By Alison Fitzpatrick
For Bobbie Granato, Wethersfield was always home. Although she never saw herself returning to her home, nevertheless teaching at her old elementary school. Let’s bring it back to the beginning of how Granato got involved in education. She started teaching swim lessons at Mill Woods, those interactions with children are the things that decided it for her. She initially wanted no part of returning to her hometown, applying for a teaching job in Australia, but the economy brought her back.
Throughout the years, she enjoys how much the town has retained its charm and how she still sees so many familiar faces from over the years. In her first year of teaching she started at Highcrest Elementary and taught second grade. She valued teamwork and collaboration among her students “They did say my classroom was too loud… my whole philosophy is that you learn a lot from each other”. With tables instead of desk and believing in the communication of students “I did have some criticism... from a couple of my colleagues, who said kids should sit at desks. And I said ‘That’s not my philosophy.”
With the birth of her first son and raising him, she truly realized the dynamic and collaboration between parent, teacher and child. After she retired as a teacher she felt her “time was more myself”, she stayed involved in the town through Dollars for Scholars and other functions, but what she really enjoyed with her new found time was her love of the game of golf. Being an active member of the Wethersfield Country Club, you can almost always find her on the golf course or in the clubs dining room interacting with old and new friends.

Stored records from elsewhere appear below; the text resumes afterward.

-- ==== Sys2Proof/Machine/State.lean ====
section
/-! DEFINITION. The state of the EK412, block by block as 00_scope's block overview lists them,
as plain data, and the machine right after power-on reset. -/

namespace Sys2Proof.Machine

/-! ## Upstream port, admission queue, fence list (chapter 06) -/

/-- The class the window classifier gives an accepted request (R124). -/
inductive ReqClass
  | plain
  | guarded
deriving DecidableEq, Repr

/-- A request taken and classed: an item of the admission queue or the fence list (R127). -/
structure Accepted where
  tag  : Fin 64
  op   : LineOp
  line : Nat
  cls  : ReqClass
  seq  : Nat
deriving DecidableEq, Repr

/-- The statuses of an upstream response (R104, R121). -/
inductive UpStatus
  | ok
  | error
  | fenced
  | guard
  | range
  | protocol
deriving DecidableEq, Repr

/-- An item of the refusal queue (R121). -/
structure RefusalItem where
  tag    : Fin 64
  kind   : RwKind
  status : UpStatus
  seq    : Nat
deriving DecidableEq, Repr

/-- The upstream port and the admission side. -/
structure Upstream where
  /-- the request the master offers and the port has not yet taken (R115) -/
  offered   : Option HostRequest
  /-- the acceptance sequence of the next request taken (R116) -/
  nextSeq   : Nat
  /-- the live-tag set (R117) -/
  liveTags  : List (Fin 64)
  /-- the refusal queue, oldest first (R121) -/
  refusals  : List RefusalItem
  /-- the admission queue, head first (R127) -/
  queue     : List Accepted
  /-- the fence list, oldest first (R129) -/
  fenceList : List Accepted
  /-- the acceptance sequence of the item whose response is offered on the channel (R105) -/
  channel   : Option Nat
deriving DecidableEq, Repr

/-! ## Window classifier (R122, R123) -/

/-- One window of the window table (R123). -/
structure Window where
  enable : Bool
  base   : Nat
  count  : Nat
deriving DecidableEq, Repr

/-- The memory size and the window table. -/
structure Classifier where
  memSize : Nat
  windows : Vector Window 8
deriving DecidableEq, Repr

/-! ## Transaction tracker and preservation engine (chapters 05 and 03) -/

/-- The states of a tracker entry other than FREE (R91, R92). -/
inductive EntryState
  | blocked
  | logWait
  | capturing
  | recording
  | commitWait
  | issuing
  | done
deriving DecidableEq, Repr

/-- The state of the capture read, with the old data once captured (R52). -/
inductive Capture
  | pending
  | captured (old : LineData)
  | poisoned
deriving DecidableEq, Repr

/-- The state of one record write (R52). -/
inductive WriteState
  | absent
  | waiting
  | outstanding
  | acknowledged
  | failed
  | withdrawn
deriving DecidableEq, Repr

/-- The outcome a finish notice carries (R32). -/
inductive RecOutcome
  | written
  | poisoned
  | failed
deriving DecidableEq, Repr

/-- The record context of an entry that holds a reservation (R52). Its line is the entry's. -/
structure RecordCtx where
  position           : Position
  number             : CkptNumber
  capture            : Capture
  captureQuarantined : Bool
  header             : WriteState
  data               : WriteState
  failed             : Bool
  /-- record writes that timed out and whose tags are still quarantined -/
  quarantined        : Nat
  outcome            : Option RecOutcome
deriving DecidableEq, Repr

/-- A tracker entry that is not FREE (R91). Its reserved position is its context's; predecessor and
successor are its neighbours in its line chain, which is computed from the order of admission. -/
structure Entry where
  num      : Fin 32
  tag      : Fin 64
  op       : LineOp
  line     : Nat
  cls      : ReqClass
  seq      : Nat
  state    : EntryState
  /-- the data buffer of a READ, present from the read's end -/
  readData : Option LineData
  /-- the downstream tag while the entry's own request is granted and not ended -/
  dtag     : Option (Fin 32)
  /-- the response status, once known -/
  status   : Option UpStatus
  /-- quarantine hold (R101) -/
  hold     : Bool
  ctx      : Option RecordCtx
deriving DecidableEq, Repr

/-- A valid way of the preservation filter (R45). The filter lists its valid ways, oldest written
first; the set of a way is its line modulo 1024. -/
structure FilterWay where
  way   : Fin 4
  line  : Nat
  stamp : BitVec 16
deriving DecidableEq, Repr

/-! ## Log controller (chapter 02) -/

/-- The full policy (R28). -/
inductive Policy
  | stall
  | break
deriving DecidableEq, Repr

/-- The log settings, positions, recorded outcomes, wait list and stall clock. -/
structure Log where
  configured : Bool
  base       : Nat
  capacity   : Nat
  policy     : Policy
  /-- µs; 0 means no limit -/
  stallLimit : Nat
  watermark  : Nat
  tail       : Position
  head       : Position
  allocated  : Position
  /-- outcomes recorded for finished positions at or above head (R32) -/
  finished   : List (Position × RecOutcome)
  /-- entries in LOG_WAIT, in acceptance sequence (R37) -/
  waitList   : List (Fin 32)
  /-- µs the wait list has been non-empty (R40) -/
  stallClock : Nat
deriving DecidableEq, Repr

/-! ## Checkpoint controller (chapter 01) -/

/-- What caused a take (R1). -/
inductive Source
  | command
  | line
  | timer
  | cascade
deriving DecidableEq, Repr

/-- LIVE or BROKEN (R1). -/
inductive CkptState
  | live
  | broken
deriving DecidableEq, Repr

/-- A record of the checkpoint stack (R1). -/
structure CkptRecord where
  number  : CkptNumber
  mark    : Position
  state   : CkptState
  records : Nat
  source  : Source
deriving DecidableEq, Repr

/-- The kind of a long operation with its target (R7). -/
inductive Goal
  | take
  | rollback (target : CkptNumber)
deriving DecidableEq, Repr

/-- Why the controller is in HELD (R7). -/
inductive HeldReason
  | corrupt
  | interrupted
deriving DecidableEq, Repr

/-- The controller states with the parts they carry (R7). -/
inductive Ctrl
  | idle
  | settling (goal : Goal) (source : Source)
  | agreeing (goal : Goal) (source : Source)
  | restoring (target : CkptNumber)
  | held (reason : HeldReason)
deriving DecidableEq, Repr

/-- The checkpoint controller. -/
structure Controller where
  /-- the checkpoint stack, oldest first -/
  stack          : List CkptRecord
  nextNumber     : CkptNumber
  generation     : BitVec 16
  /-- raised or lowered (R6) -/
  fence          : Bool
  ctrl           : Ctrl
  lineFlag       : Bool
  timerFlag      : Bool
  cascadeFlag    : Bool
  lineEnable     : Bool
  autoTake       : Bool
  rolling        : Bool
  /-- the configured interval in ms; 0 stops the timer -/
  interval       : Nat
  /-- ms left until the interval expires (R18) -/
  intervalCount  : Nat
  /-- µs of the running millisecond already passed: the model's own (log 18) -/
  intervalMicros : Nat
  /-- the level of CKPT_REQ the edge detector last saw (R25) -/
  ckptLevel      : Bool
deriving DecidableEq, Repr

/-! ## Restore engine (chapter 04) -/

/-- What the restore engine waits for (R68). -/
inductive Stage
  | header
  | data
  | write
  | next
  | drain
deriving DecidableEq, Repr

When the town democrats called asking if she would consider running for Board of Education with the affiliation of the party. After taking the weekend to think about it, she decided that she could never leave the thing that was a part of her life for so many years: education. Once elected, she was nominated by her fellow board members as chairperson, mixed feelings of fear and elated took over. With this new position she felt as though she wasn’t in this alone and felt as though she was a member of a team.
In looking into the Wethersfield classroom at a new angle, she sees how much has changed from the more narrow curriculum “I like the curriculum very much, I just wish it would be broader and teachers have more freedom… to enhance it”. She wishes she had all the technology we do today and also had the idea of selected seating in her classroom. A valuable lesson that should be taught in a Wethersfield classroom, or any classroom, is formal interpersonal skills “How to look someone in the eye, how to shake someone’s hand, and I’m talking little ones to big ones. And I think everyone needs to learn that… and it’s a formal way of getting along with people”.